After locating the line with "induction k generalizing m with" in the data that follows, return it and every later line exactly, up to and including the line with "whole gap. -/".

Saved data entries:
##########
/-- What the whole gap leaves, the host aside: the frame is complete (R129, R134). -/
def wholeGap (s : State) : State :=
  { s with
    obs := { s.obs with
      w := s.obs.w ++ List.replicate s.cfg.nReset false, frames := s.obs.frames ++ [stripOf s.regs.color] }
    regs := { s.regs with l := 0, phase := .idle }
    shown := .strip (stripOf s.regs.color) }

theorem gapTicks_zero (hl : s.regs.l = 0) : gapTicks 0 s = s := by
  obtain ⟨_, regs, _, _, _⟩ := s
  cases regs
  cases hl
  simp [gapTicks]

theorem latchTick_gapTicks {k : Nat} (hk : k + 1 < s.cfg.nReset) : latchTick (gapTicks k s) = gapTicks (k + 1) s := by
  have hl : k < s.cfg.nReset - 1 := by omega
  simp [latchTick_eq, gapTicks, hl, List.replicate_succ']

theorem latchTick_gapTicks_last {k : Nat} (hk : k + 1 = s.cfg.nReset) : latchTick (gapTicks k s) = wholeGap s := by
  simp [latchTick_eq, gapTicks, wholeGap, ← hk, List.replicate_succ', stripOf, numLeds_eq]

/-- A tick of the gap, after a run whose end is known but for the surroundings. -/
theorem runSteps_then_latchTick {k m : Nat} {t : State} {e : Env} (h : runSteps k s = .next { t with env := e })
    (hp : t.regs.phase = .latch) (hr : RstLowFor (m + 1) e) :
    ∃ e', runSteps (k + 1) s = .next { latchTick t with env := e' } ∧ RstLowFor m e' := by
  have htick : latchTick { t with env := e } = { latchTick t with env := e } := by
    rw [← sequencerTick_latch hp, ← sequencerTick_withEnv]
    exact (sequencerTick_latch (s := { t with env := e }) hp).symm
  have hstep := step_latch (s := { t with env := e }) (rst_of_rstLowFor hr) hp
  rw [htick] at hstep
  exact ⟨_, runSteps_then_step h hstep, rstLowFor_hostEnv hr _ _⟩

/-- Before the gap is over its ticks only count, and put lows on the wire. By induction on the ticks. -/
theorem runSteps_gapTicks {k m : Nat} (hp : s.regs.phase = .latch) (hl : s.regs.l = 0) (hk : k < s.cfg.nReset)
    (hr : RstLowFor (k + m) s.env) :
    ∃ e, runSteps k s = .next { gapTicks k s with env := e } ∧ RstLowFor m e := by
  induction k generalizing m with
  | zero =>
    rw [Nat.zero_add] at hr
    exact ⟨s.env, by rw [gapTicks_zero hl]; rfl, hr⟩
  | succ k ih =>
    rw [show k + 1 + m = k + (m + 1) by omega] at hr
    obtain ⟨e, he, hm⟩ := ih (Nat.lt_of_succ_lt hk) hr
    rw [← latchTick_gapTicks hk]
    exact runSteps_then_latchTick he hp hm

/-- N_RESET ticks from the gap's first one are the whole gap. -/
theorem runSteps_wholeGap {m : Nat} (hc : s.cfg.Valid) (hp : s.regs.phase = .latch) (hl : s.regs.l = 0)
    (hr : RstLowFor (s.cfg.nReset + m) s.env) :
    ∃ e, runSteps s.cfg.nReset s = .next { wholeGap s with env := e } ∧ RstLowFor m e := by
  obtain ⟨k, hk⟩ := Nat.exists_eq_add_one.mpr (nReset_pos hc)
  rw [hk, show k + 1 + m = k + (m + 1) by omega] at hr
  obtain ⟨e, he, hm⟩ := runSteps_gapTicks hp hl (by omega) hr
  rw [hk, ← latchTick_gapTicks_last hk.symm]
  exact runSteps_then_latchTick he hp hm

/-! ## The frame in one run (R120, R123, R133) -/

/-- What the slots of a frame from position (K, J) on leave, the host aside: the rest of the frame's symbols and bits, and the
sequencer at the gap's first tick. -/
def finishFrame (s : State) : State :=
  { s with
    obs := { s.obs with
      w := s.obs.w ++ wireOf s.cfg ((framebits s.regs.color).drop (24 * s.regs.k + s.regs.j))
      sigma := s.obs.sigma ++ (framebits s.regs.color).drop (24 * s.regs.k + s.regs.j) }
    regs := { s.regs with k := 0, j := 0, l := 0, hf := false, phase := .latch } }

/-- At the frame's last slot only that slot is left. -/
theorem finishFrame_last_slot (hn : s.regs.n = 0) (hk : s.regs.k = 59) (hj : s.regs.j = 23) :
    finishFrame s = emitSlot (beBit s.regs) s := by
  have hdrop : (framebits s.regs.color).drop (24 * s.regs.k + s.regs.j) = [beBit s.regs] := by
    rw [framebits_drop s.regs.color (by omega) (by omega), List.drop_of_length_le (by rw [framebits_length]; omega)]
    rfl
  rw [finishFrame, emitSlot, hdrop, advance_last_tick _ hn, if_neg (by omega), if_neg (by omega), wireOf_cons, wireOf_nil,
    List.append_nil]

/-- Where the slot before the frame's last one leaves the sequencer: one position on, in SEND (R132). -/
theorem emitSlot_position (hn : s.regs.n = 0) (hj : s.regs.j < 24) (hlast : 24 * s.regs.k + s.regs.j + 1 < 1440) (b : Bit) :
    ∃ k j, (emitSlot b s).regs = { s.regs with k := k, j := j } ∧ j < 24 ∧ 24 * k + j = 24 * s.regs.k + s.regs.j + 1 := by
  rw [emitSlot_regs, advance_last_tick _ hn]
  by_cases hbit : s.regs.j < 23
  · exact ⟨s.regs.k, s.regs.j + 1, by rw [if_pos hbit], by omega, by omega⟩
  · exact ⟨s.regs.k + 1, 0, by rw [if_neg hbit, if_pos (by omega)], by omega, by omega⟩

/-- A slot before the frame's last one leaves the same to do as was left, less what it has done. -/
theorem finishFrame_emitSlot (hn : s.regs.n = 0) (hj : s.regs.j < 24) (hlast : 24 * s.regs.k + s.regs.j + 1 < 1440) :
    finishFrame (emitSlot (beBit s.regs) s) = finishFrame s := by
  obtain ⟨k, j, hregs, -, hpos⟩ := emitSlot_position hn hj hlast (beBit s.regs)
  have hdrop : (framebits s.regs.color).drop (24 * s.regs.k + s.regs.j) =
      beBit s.regs :: (framebits s.regs.color).drop (24 * k + j) := by
    rw [hpos]
    exact framebits_drop s.regs.color (by omega) hj
  rw [finishFrame, hregs]
  simp [finishFrame, hdrop]

/-- The ticks of the slots left of a frame, with `rst` low on them, do what `finishFrame` says; whatever further ticks `rst`
is low on are still to come. By induction on the slots left. -/
theorem runSteps_finishFrame {d m : Nat} (hc : s.cfg.Valid) (hp : s.regs.phase = .send) (hn : s.regs.n = 0)
    (hj : s.regs.j < 24) (hd : 24 * s.regs.k + s.regs.j + d + 1 = 1440) (hr : RstLowFor ((d + 1) * s.cfg.nBit + m) s.env) :
    ∃ e, runSteps ((d + 1) * s.cfg.nBit) s = .next { finishFrame s with env := e } ∧ RstLowFor m e := by
  induction d generalizing s with
  | zero =>
    rw [Nat.zero_add, Nat.one_mul] at hr ⊢
    rw [finishFrame_last_slot hn (by omega) (by omega)]
    exact runSteps_emitSlot hc hp hn hr
  | succ d ih =>
    have hticks : (d + 1 + 1) * s.cfg.nBit = s.cfg.nBit + (d + 1) * s.cfg.nBit := by rw [Nat.succ_mul, Nat.add_comm]
    rw [hticks] at hr ⊢
    obtain ⟨e, he, hrest⟩ := runSteps_emitSlot hc hp hn (Nat.add_assoc _ _ m ▸ hr)
    obtain ⟨k, j, hregs, hj', hpos⟩ := emitSlot_position hn hj (by omega) (beBit s.regs)
    obtain ⟨e', he', hm⟩ := ih (s := { emitSlot (beBit s.regs) s with env := e }) hc (hregs ▸ hp) (hregs ▸ hn)
      (hregs ▸ hj') (by simp only [hregs]; omega) hrest
    refine ⟨e', ?_, hm⟩
    rw [runSteps_add he, ← finishFrame_emitSlot hn hj (by omega)]
    exact he'

/-! ## A whole WRITE in one run (R120, R133) -/

/-- A frame from its first slot and then its gap are R120's big step. -/
theorem wholeGap_finishFrame_startFrame (s : State) :
    wholeGap (finishFrame (startFrame s)) = writeWhole { s with obs := sampleWire false s.obs } := by
  simp [wholeGap, finishFrame, startFrame, writeWhole, frameWave]

/-- WRITE accepted on an idle core with a colour loaded (R132). -/
theorem step_write {w : Word} (hr : s.env.rst = false) (hp : s.regs.phase = .idle) (hv : s.regs.colorValid = true)
    (ho : cmdWord? s.env.offer = some w) (hd : decode w = .ok .write) :
    step s = .next (hostMove true (startFrame s)) := by
  rw [step_command hr hp ho hd, exec, execWrite_idle hp, if_pos hv, andThen_next]

/-- WRITE on an idle core that no colour has been loaded into (R136). -/
theorem exec_write_unwritten (hp : s.regs.phase = .idle) (hv : s.regs.colorValid = false) :
    exec .write s = .refused .colorUnwritten := by
  rw [exec, execWrite_idle hp, hv]
  rfl

/-- The tick that accepts WRITE and the ticks of its frame and gap do what R120's big step does, after one low sample for the
accepting tick. -/
theorem runSteps_writeWhole {w : Word} (hc : s.cfg.Valid) (hp : s.regs.phase = .idle) (hv : s.regs.colorValid = true)
    (hr : RstLowFor (1 + frameTicks s.cfg) s.env) (ho : cmdWord? s.env.offer = some w) (hd : decode w = .ok .write) :
    ∃ e, runSteps (1 + frameTicks s.cfg) s = .next { writeWhole { s with obs := sampleWire false s.obs } with env := e } := by
  rw [Nat.add_comm] at hr ⊢
  have haccept := step_write (rst_of_rstLowFor hr) hp hv ho hd
  have hlow := rstLowFor_hostEnv hr true (cmdReady (startFrame s).regs)
  obtain ⟨e, hframe, hgap⟩ := runSteps_finishFrame (s := hostMove true (startFrame s)) (d := 1439) hc rfl rfl
    (Nat.zero_lt_succ _) rfl hlow
  obtain ⟨e', hwhole, -⟩ := runSteps_wholeGap (s := { finishFrame (hostMove true (startFrame s)) with env := e }) (m := 0) hc
    rfl rfl hgap
  refine ⟨e', ?_⟩
  rw [runSteps_succ_of_next haccept, frameTicks, bitsPerPixel_eq, numLeds_eq, ← wholeGap_finishFrame_startFrame]
  exact (runSteps_add hframe).trans hwhole

/-- On an idle core R38 makes the counters and HF 0 already. -/
theorem regsInv_idle_eq {r : CoreRegs} (h : RegsInv c r) (hp : r.phase = .idle) :
    { r with phase := .idle, k := 0, j := 0, n := 0, l := 0, hf := false } = r := by
  obtain ⟨hk, hj, hn⟩ := h.send_only (by rw [hp]; decide)
  have hl : r.l = 0 := h.latch_only (by rw [hp]; decide)
  have hhf : r.hf = false := by rw [← Bool.not_eq_true, h.hf_iff, hp]; decide
  cases r
  cases hp; cases hk; cases hj; cases hn; cases hl; cases hhf
  rfl

end Sys2Proof.Machine
end

section
/-! PROOFS. The PixelWriter's statements: the port while busy (O23), a strip's requests (O34), the gap's ticks (O35), WRITE's
ticks against the big step (O36), SETRGB (O6), WRITE's accepting tick and refusal (O8, O9), and a tick with no command (O19). -/

namespace Sys2Proof.Machine

/-- Settles O36: the run is R120's big step (`runSteps_writeWhole`), which gives the registers back on an idle core. -/
theorem writeTicksAgreeWithBigStep : Obligations.WriteTicksAgreeWithBigStep := by
  intro s hc hinv hp hv hr ho
  obtain ⟨e, he⟩ := runSteps_writeWhole hc hp hv hr ho (decode_writeRow (by decide))
  refine ⟨_, he, rfl, regsInv_idle_eq hinv hp, ?_, rfl, rfl, rfl⟩
  exact (List.append_assoc _ _ _).symm

/-- Settles O35: `k` ticks inside the gap are `gapTicks k`, all N_RESET of them `wholeGap`. -/
theorem gapLastsNResetTicks : Obligations.GapLastsNResetTicks := by
  intro s hc hp hl hr
  constructor
  · intro k hk
    obtain ⟨e, he, -⟩ := runSteps_gapTicks (m := 0) hp hl hk (rstLowFor_mono hk.le hr)
    exact ⟨_, he, rfl, rfl, rfl⟩
  · obtain ⟨e, he, -⟩ := runSteps_wholeGap (m := 0) hc hp hl hr
    exact ⟨_, he, rfl, rfl, rfl, rfl, rfl⟩

/-- Settles O34: a request is a wire position of its Pixel (`framebitsOf_getElem?`), and the position names channel and bit. -/
theorem requestsOfAnyStrip : Obligations.RequestsOfAnyStrip := by
  intro strip
  refine ⟨framebitsOf_length strip, framebitsOf_eq_loopNest strip, fun k p m hp hm => ⟨?_, ?_, ?_⟩⟩
  · rw [framebitsOf_getElem? hp (by omega), framebit_green p (by omega), show 7 - (7 - m) % 8 = m by omega]
  · rw [Nat.add_assoc, framebitsOf_getElem? hp (by omega), framebit_red p (by omega),
      show 7 - (8 + (7 - m)) % 8 = m by omega]
  · rw [Nat.add_assoc, framebitsOf_getElem? hp (by omega), framebit_blue p (by omega),
      show 7 - (16 + (7 - m)) % 8 = m by omega]

/-- Settles O23: a busy step is the sequencer's tick, which carries the surroundings along unread; the bench's move then looks
at the kind of offer. -/
theorem busyIgnoresCommandPort : Obligations.BusyIgnoresCommandPort := by
  intro s o hr hp
  have hstep := step_busy (s := { s with env := { s.env with offer := o } }) hr hp
  rw [sequencerTick_withEnv] at hstep
  refine ⟨_, _, step_busy hr hp, hstep, rfl, rfl, rfl, rfl, fun agenda hb => ⟨?_, ?_⟩⟩
  · rintro w rfl
    exact hostEnv_bench_held (e := { s.env with offer := .hold w }) hb rfl _
  · rintro w rfl
    exact hostEnv_bench (e := { s.env with offer := .pulse w }) hb rfl _

/-- Settles O6: in IDLE the command is accepted, and its effect is `loadColor`. -/
theorem setrgbLoadsColor : Obligations.SetrgbLoadsColor := fun _ r g b hp => execSetrgb_idle hp r g b

/-- Settles O8: in IDLE the command is accepted, and with COLOR_VALID set its effect is `startFrame`. -/
theorem writeStartsFrame : Obligations.WriteStartsFrame := fun _ hp hv => (execWrite_idle hp).trans (if_pos hv)

/-- Settles O9: in IDLE the command is accepted, and without COLOR_VALID it is refused; right after reset the core is idle and
COLOR_VALID is 0. -/
theorem writeWithoutColorRefused : Obligations.WriteWithoutColorRefused := by
  refine ⟨fun s => exec_write_unwritten, ?_⟩
  have hd : decode 0x80000000#32 = .ok .write := decode_writeRow (by decide)
  rw [step_command rfl rfl rfl hd, exec_write_unwritten rfl rfl, andThen_refused]

/-- Settles O19: with nothing offered the step is `idleTick` and the host's move, and a bench with no word to keep makes its next
offer. -/
theorem idleTickChangesNothing : Obligations.IdleTickChangesNothing := by
  intro s hr hp ho
  have hq : s.env.offer = .quiet := cmdValid_eq_false.mp ho
  refine ⟨_, step_idle_quiet hr hp hq, rfl, rfl, rfl, rfl, fun agenda hb => ?_⟩
  exact hostEnv_bench hb (by rw [hq]; rfl) _

end Sys2Proof.Machine
end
##########
Completed task
  induction k generalizing m with
  | zero =>
    rw [Nat.zero_add] at hr
    exact ⟨s.env, by rw [gapTicks_zero hl]; rfl, hr⟩
  | succ k ih =>
    rw [show k + 1 + m = k + (m + 1) by omega] at hr
    obtain ⟨e, he, hm⟩ := ih (Nat.lt_of_succ_lt hk) hr
    rw [← latchTick_gapTicks hk]
    exact runSteps_then_latchTick he hp hm

/-- N_RESET ticks from the gap's first one are the whole gap. -/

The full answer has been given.